I do also have to say that, even with how busy we've been, it has been one of the best weeks I've ever had. I still have my child here with me.

Friday, June 20, 2014

Assumptions

We all know what 'ASSUME' means.... it makes an 'ass' out of 'u' and 'me'... or so I'm told

I'm a tad bit bitter over this subject simply because I go through this at EVERY doctor appointment, every meeting, every new nurse, new therapists etc.

Please do not assume that my child has been like this his whole life.

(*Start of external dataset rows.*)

-- ==== Sys2Proof/Machine/GridMath.lean ====
section
/-!
DEFINITION. Grid descriptors, addresses, coordinates, taps and interpolation (R93 to R103), and the cells, hashes and
buckets of point-cloud tables (R109 to R112), over any reader of elements.
-/
namespace Sys2Proof.Machine
open Sys2Proof

/-- Fields of a grid descriptor (R93). -/
def gBase (d : BitVec 512) : Nat := bitsAt d 0 57
/-- Extent of an axis. -/
def gExt (d : BitVec 512) (a : Nat) : Nat := bitsAt d (64 + 16 * a) 16 + 1
/-- Signed byte stride of an axis. -/
def gStride (d : BitVec 512) (a : Nat) : Int := sbitsAt d (128 + 32 * a) 32
/-- FMT code. -/
def gFmt (d : BitVec 512) : Nat := bitsAt d 275 3
/-- Number of axes. -/
def gDim (d : BitVec 512) : Nat := bitsAt d 278 2 + 1
/-- LAYOUT: 0 dense, 1 hashed, 2 table, 3 cell. -/
def gLayout (d : BitVec 512) : Nat := bitsAt d 280 2
/-- ACC. -/
def gAcc (d : BitVec 512) : Bool := d.getLsbD 282
/-- ORDER. -/
def gOrder (d : BitVec 512) : Nat := bitsAt d 283 2
/-- Edge rule of an axis. -/
def gEdge (d : BitVec 512) (a : Nat) : Nat := bitsAt d (285 + 3 * a) 3
/-- Number of channels. -/
def gChan (d : BitVec 512) : Nat := bitsAt d 301 3 + 1
/-- CSTRIDE. -/
def gCstride (d : BitVec 512) : Nat := bitsAt d 304 16
/-- TLO and TSCALE. -/
def gTlo (d : BitVec 512) : W32 := d.extractLsb' 320 32
def gTscale (d : BitVec 512) : W32 := d.extractLsb' 352 32
/-- HBITS. -/
def gHbits (d : BitVec 512) : Nat := bitsAt d 384 5
/-- CELLBASE. -/
def gCellbase (d : BitVec 512) : W32 := d.extractLsb' 416 32
/-- OCC, LEVEL, PEND and LOWRUN of the cell layout. -/
def gOcc (d : BitVec 512) : Nat := bitsAt d 448 32
def gLevel (d : BitVec 512) : Nat := bitsAt d 480 4
def gPend (d : BitVec 512) : Bool := d.getLsbD 491
def gLowrun (d : BitVec 512) : Nat := bitsAt d 492 4
/-- The element format (R93); codes 6 and 7 are illegal. -/
def gElem (d : BitVec 512) : EFmt :=
  match gFmt d with | 0 => .f32 | 1 => .bf16 | 2 => .f16 | 3 => .e4m3 | 4 => .e5m2 | _ => .l6

/-- The rules a record must keep (R94). -/
def gridLegal (d : BitVec 512) : Bool :=
  let n := gDim d
  let lay := gLayout d
  let size := (gElem d).bytes
  let axes := List.range 4
  let zero := fun (lo w : Nat) => bitsAt d lo w == 0
  let mult := fun (x : Int) (k : Nat) => x % (k : Int) == 0
  zero 496 16 && zero 484 7 && zero 389 27 && zero 297 4 && zero 256 19 && zero 57 7 &&
  axes.all (fun a => decide (a < n) || (zero (64 + 16 * a) 16 && zero (128 + 32 * a) 32 && zero (285 + 3 * a) 3)) &&
  decide (gFmt d ≤ 5) && gOrder d != 2 && axes.all (fun a => decide (gEdge d a ≤ 4)) &&
  (lay != 2 || n == 1) &&
  (if lay = 1 ∨ lay = 3 then decide (4 ≤ gHbits d) && decide (gHbits d ≤ 28) else gHbits d == 0) &&
  (if lay = 3 then
    decide (n ≤ 3) && gFmt d == 0 && gOrder d == 0 && !gAcc d && gChan d == 1 && gCstride d == 0 &&
    axes.all (fun a => gStride d a == 0) && gTlo d == 0 && gTscale d == 0 && gBase d % 16 == 0 &&
    decide (1 ≤ bitsAt d 439 8) && decide (bitsAt d 439 8 ≤ 254) && zero 447 1
  else if gElem d = .l6 then
    lay != 1 && gStride d 0 == 0 && gBase d % 32 == 0 && gCstride d % 32 == 0 && axes.all (fun a => mult (gStride d a) 32)
  else
    (lay != 1 || (gStride d 1 == 0 && gStride d 2 == 0 && gStride d 3 == 0)) &&
    gBase d % size == 0 && gCstride d % size == 0 && axes.all (fun a => mult (gStride d a) size))

/-- HASH of R95 over the cell's coordinates, each as 32 bits. -/
def gridHash (m : List W32) : W32 :=
  nth 0 m 0 ^^^ (nth 0 m 1 * 0x9E3779B1#32) ^^^ (nth 0 m 2 * 0x85EBCA77#32) ^^^ (nth 0 m 3 * 0xC2B2AE3D#32)
/-- ADDR of R95, modulo 2^64. -/
def gridAddr (d : BitVec 512) (m : List Nat) (c : Nat) : Nat :=
  let off : Int :=
    if gLayout d = 1 then
      (((gridHash (m.map (BitVec.ofNat 32 ·))).toNat % 2 ^ gHbits d : Nat) : Int) * gStride d 0
    else if gElem d = .l6 then
      ((List.range (gDim d)).map (fun a => if a = 0 then ((nth 0 m 0 / 32 * 32 : Nat) : Int) else ((nth 0 m a : Nat) : Int) * gStride d a)).sum
    else ((List.range (gDim d)).map (fun a => ((nth 0 m a : Nat) : Int) * gStride d a)).sum
  (((gBase d : Int) + off + ((c * gCstride d : Nat) : Int)) % (2 ^ 64 : Nat)).toNat
/-- Bytes read for an element from its address (an L6 element reads its block record). -/
def gridSpan (d : BitVec 512) : Nat := if gElem d = .l6 then 32 else (gElem d).bytes
/-- READELEM of R96: the element of `n` bytes spelt by `raw` at the cell, as an exact value or one rounded to FP32. -/
def readElem (d : BitVec 512) (m : List Nat) (raw : Nat) : FVal :=
  match gElem d with
  | .l6 =>
    let e := nth 0 m 0 % 32
    f32 (rne32 (l6Read (raw / 2 ^ (24 * (e / 4)) / 2 ^ (6 * (e % 4)) % 64) (raw / 2 ^ 192 % 256)))
  | f => f.ff.read (raw % 2 ^ (8 * f.bytes))

/-- MAPX of R97. -/
def mapX (d : BitVec 512) (x : W32) : FVal :=
  if gLayout d = 2 then
    f32 (rne32 (fMul (f32 (rne32 (fAdd .rn (f32 x) (fNeg (f32 (gTlo d)))))) (f32 (gTscale d))))
  else f32 x
/-- ⌊n/d⌋ and the remainder. -/
def floorRem (n : Int) (d : Nat) : Int × Nat := (n / (d : Int), (n % (d : Int)).toNat)
/-- SPLITCOORD of R97; never given a NaN. -/
def splitCoord : FVal → Int × Nat
  | .nan => (0, 0)
  | .inf neg => (if neg then -(2 ^ 24 : Int) else 2 ^ 24, 0)
  | .fin neg m e =>
    let n := scaled neg m (max e 0) 0
    let dn := 2 ^ (-e).toNat
    let (i, r) := floorRem n dn
    if (2 ^ 24 : Int) ≤ i then (2 ^ 24, 0)
    else if i < -(2 ^ 24 : Int) then (-(2 ^ 24 : Int), 0)
    else
      let q := nearestDiv (r * 4096) dn
      if q = 4096 then (i + 1, 0) else (i, q)

/-- A tap: index, weight, derivative weight (R98). -/
structure Tap where
  j : Int
  w : W32
  dw : W32
  deriving DecidableEq, Repr
/-- The order an ORD selection gives (R280). -/
def ordOf (d : BitVec 512) (o : OrdSel) : Nat := match o with | .desc => gOrder d | .o0 => 0 | .o1 => 1 | .o3 => 3
/-- AXISTAPS of R98. -/
def axisTaps (ord : Nat) (iq : Int × Nat) : List Tap :=
  let i := iq.1
  let q : Int := iq.2
  let w := fun (x : Int) => rne32 (ofInt x (-37))
  let dw := fun (x : Int) => rne32 (ofInt x (-25))
  if ord = 0 then [⟨if 2048 ≤ iq.2 then i + 1 else i, 0x3F800000, 0⟩]
  else if ord = 1 then [⟨i, rne32 (ofInt (4096 - q) (-12)), 0xBF800000⟩, ⟨i + 1, rne32 (ofInt q (-12)), 0x3F800000⟩]
  else
    [⟨i - 1, w (-(q ^ 3) + 2 ^ 13 * q ^ 2 - 2 ^ 24 * q), dw (-3 * q ^ 2 + 2 ^ 14 * q - 2 ^ 24)⟩,
     ⟨i, w (3 * q ^ 3 - 5 * 2 ^ 12 * q ^ 2 + 2 ^ 37), dw (9 * q ^ 2 - 40960 * q)⟩,
     ⟨i + 1, w (-3 * q ^ 3 + 2 ^ 14 * q ^ 2 + 2 ^ 24 * q), dw (-9 * q ^ 2 + 2 ^ 15 * q + 2 ^ 24)⟩,
     ⟨i + 2, w (q ^ 3 - 2 ^ 12 * q ^ 2), dw (3 * q ^ 2 - 2 ^ 13 * q)⟩]

/-- EDGEMAP of R99; `none` where the rule is FAULT. -/
def edgeMap (rule : Nat) (j : Int) (n : Nat) : Option (Nat × Bool) :=
  if 0 ≤ j ∧ j < (n : Int) then some (j.toNat, true)
  else if rule = 0 then some ((min (max j 0) ((n : Int) - 1)).toNat, true)
  else if rule = 1 then some ((j % (n : Int)).toNat, true)
  else if rule = 2 then
    (if n = 1 then some (0, true)
     else
      let m := (j % ((2 * n - 2 : Nat) : Int)).toNat
      some (if n ≤ m then 2 * n - 2 - m else m, true))
  else if rule = 3 then some (0, false)
  else none

/-- One term of GRIDREAD: the weight, the gradient weights, and the cell where it is present (R100). -/
structure Term where
  w : W32
  g : List W32
  cell : Option (List Nat)
  deriving DecidableEq, Repr
/-- Tuples of taps, axis 0 varying fastest. -/
def tapTuples : List (List Tap) → List (List Tap)
  | [] => [[]]
  | t :: ts => (tapTuples ts).flatMap (fun r => t.map (fun a => a :: r))
/-- RNE32 of a product. -/
def mul32 (a b : W32) : W32 := rne32 (fMul (f32 a) (f32 b))
/-- W of a tuple, axis 0 first. -/
def tupleW : List Tap → W32
  | [] => 0x3F800000
  | t :: ts => ts.foldl (fun w u => mul32 w u.w) t.w
/-- G of axis b of a tuple. -/
def tupleG (b : Nat) (ts : List Tap) : W32 :=
  match ts.zipIdx with
  | [] => 0
  | t :: us => us.foldl (fun w u => mul32 w (if u.2 = b then u.1.dw else u.1.w)) (if t.2 = b then t.1.dw else t.1.w)
/-- Whether a lane reads NaN: a NaN coordinate or mapped coordinate (R97). -/
def nanLane (d : BitVec 512) (x : List W32) : Bool := x.any (fun c => mapX d c == .nan || f32 c == .nan)
/-- The taps of every axis of a lane. -/
def laneTaps (d : BitVec 512) (ord : Nat) (x : List W32) : List (List Tap) :=
  x.map (fun c => axisTaps ord (splitCoord (mapX d c)))
/-- The terms of a lane, in the order of R100. -/
def laneTerms (d : BitVec 512) (ord : Nat) (x : List W32) : List Term :=
  (tapTuples (laneTaps d ord x)).map (fun ts =>
    let ms := ts.zipIdx.map (fun t => edgeMap (gEdge d t.2) t.1.j (gExt d t.2))
    let ok := ms.all (fun m => match m with | some (_, p) => p | none => false)
    ⟨tupleW ts, (List.range (gDim d)).map (fun b => tupleG b ts),
     if ok then some (ms.map (fun m => match m with | some (i, _) => i | none => 0)) else none⟩)
/-- The first tap of a lane outside a FAULT axis: axis and index (R100, R371). -/
def gridFault (d : BitVec 512) (ord : Nat) (x : List W32) : Option (Nat × Int) :=
  if nanLane d x then none
  else ((laneTaps d ord x).zipIdx.flatMap (fun t => t.1.map (fun u => (t.2, u.j)))).find?
    (fun t => (edgeMap (gEdge d t.1) t.2 (gExt d t.1)).isNone)
/-- FMA32. -/
def fma32 (a b c : W32) : W32 := rne32 (fFma .rn (f32 a) (f32 b) (f32 c))
/-- GRIDREAD of a channel: value and gradients from the elements a reader gives (R100). -/
def gridRead (d : BitVec 512) (ord : Nat) (x : List W32) (c : Nat) (rd : List Nat → Nat → FVal) : W32 × List W32 :=
  if nanLane d x then (0x7FC00000, List.replicate (gDim d) 0x7FC00000)
  else
    let vs := (laneTerms d ord x).map (fun t => (t, match t.cell with | some m => rne32 (rd m c) | none => 0))
    match vs with
    | [] => (0, [])
    | v :: rest =>
      let val := rest.foldl (fun a t => fma32 t.1.w t.2 a) (mul32 v.1.w v.2)
      let grad := (List.range (gDim d)).map (fun b =>
        rest.foldl (fun a t => fma32 (nth 0 t.1.g b) t.2 a) (mul32 (nth 0 v.1.g b) v.2))
      (val, if ord = 0 then grad.map (fun _ => 0) else grad)
/-- The adds of a splatted lane: tap index, channel, cell and contribution, in key order (R102, R105). -/
def splatLane (d : BitVec 512) (ord : Nat) (x : List W32) (v : Nat → W32) : List (Nat × Nat × List Nat × W32) :=
  if nanLane d x then []
  else (laneTerms d ord x).zipIdx.flatMap (fun t => match t.1.cell with
    | none => []
    | some m => (List.range (gChan d)).filterMap (fun c =>
        let u := mul32 t.1.w (v c)
        if u.toNat % 2 ^ 31 = 0 then none else some (t.2, c, m, u)))
/-- Addresses that a lane's terms read or write, every channel. -/
def laneAddrs (d : BitVec 512) (ord : Nat) (x : List W32) : List Nat :=
  if nanLane d x then []
  else (laneTerms d ord x).flatMap (fun t => match t.cell with
    | none => []
    | some m => (List.range (gChan d)).map (fun c => gridAddr d m c))

/-! ### Cell tables -/

/-- The cell coordinate of one axis, unbounded: ⌊x / (CELLBASE·2^L)⌋, `none` where x is no number (R109). -/
def cellInt (d : BitVec 512) (x : W32) : Option Int :=
  match f32 x, f32 (gCellbase d) with
  | .fin neg m e, .fin _ cm ce =>
    let ex := e - (ce + gLevel d)
    let n := scaled neg m (max ex 0) 0
    some (n / ((cm * 2 ^ (-ex).toNat : Nat) : Int))
  | _, _ => none
/-- The cell of a point, its coordinates unbounded; `none` where a coordinate has none. -/
def cellInts (d : BitVec 512) (x : List W32) : Option (List Int) :=
  (x.map (cellInt d)).foldr (fun c r => match c, r with | some a, some l => some (a :: l) | _, _ => none) (some [])
/-- The cell of a point within the 16-bit range (R110). -/
def cellOf (d : BitVec 512) (x : List W32) : Option (List Int) :=
  (cellInts d x).filter (fun c => c.all (fun q => decide (-32768 ≤ q) && decide (q ≤ 32767)))
/-- The key doubleword of a cell (R109). -/
def cellKey (c : List Int) : Nat :=
  2 ^ 63 + (List.range 3).foldl (fun k a => k + wrapTo 16 (nth 0 c a) * 2 ^ (16 * a)) 0
/-- The addresses of the buckets a probe of a cell visits (R109). -/
def probeAddrs (d : BitVec 512) (c : List Int) : List Nat :=
  let h := (gridHash (c.map (BitVec.ofInt 32 ·))).toNat
  (List.range 8).map (fun i => gBase d + 16 * ((h + i) % 2 ^ gHbits d))
/-- The neighbours of a cell, o0 varying fastest, each `none` outside the 16-bit range (R111). -/
def neighbours : List Int → List (Option (List Int))
  | [] => [some []]
  | a :: r => (neighbours r).flatMap (fun m => [-1, 0, 1].map (fun o =>
      match m with
      | some l => if -32768 ≤ a + o ∧ a + o ≤ 32767 then some ((a + o) :: l) else none
      | none => none))
/-- The 3^d cells around a point, those outside the range and those of no number `none` (R111). -/
def nearCells (d : BitVec 512) (x : List W32) : List (Option (List Int)) :=
  match cellInts d x with
  | some c => neighbours c
  | none => List.replicate (3 ^ gDim d) none
/-- Where a probe ends over a reader of buckets: the bucket that holds the cell, the first free one, or neither
(R110). -/
inductive Found where
  | holds (addr : Nat) | free (addr : Nat) | neither
  deriving DecidableEq, Repr
/-- A probe over bucket addresses: `rd` gives the key doubleword (R110). -/
def probeWalk (key : Nat) (rd : Nat → Nat) : List Nat → Found
  | [] => .neither
  | a :: as =>
    let k := rd a
    if k / 2 ^ 63 = 1 ∧ k % 2 ^ 48 = key % 2 ^ 48 then .holds a
    else if k / 2 ^ 63 = 0 then .free a
    else probeWalk key rd as

end Sys2Proof.Machine
end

One of the most frustrating situations is having to relive and explain over and over again that your child was perfectly healthy up until 3 months ago. That 3 months ago he was running around playing sports, doing well in school, talking up a storm. I'm still adjusting to the new him, the new us, this new life. Some people don't even know that it was a cardiac arrest that caused his brain injury, then having to deal with their shock mixed with my emotions... I'm sure you can imagine this doesn't add up well. For the most part I'm strong and collected (just don't ask the people at Shands pharmacy and lift team guys today, they witnessed a breakdown). Luckily the lift team guys new what happened with my son, the poor pharmacy people thought I was crying over having to pay $12 for Allegra lol.

Anyway...

It's hard to tell people how my child used to be because I desperately want that child back and miss him so much. It just brings out so many emotions. I'm already exhausted, I don't need to be on anymore of an emotional roller coaster than I already am. Be sensitive people, please don't assume.

The kicker is that, especially with the nurses and therapists, that they don't know his story... shouldn't you have looked in his chart before our appointment? At least had a tad bit of an idea of what you were walking into? Luckily we have some really great people who have done this... but of course, you remember the bad experiences better than the good ones.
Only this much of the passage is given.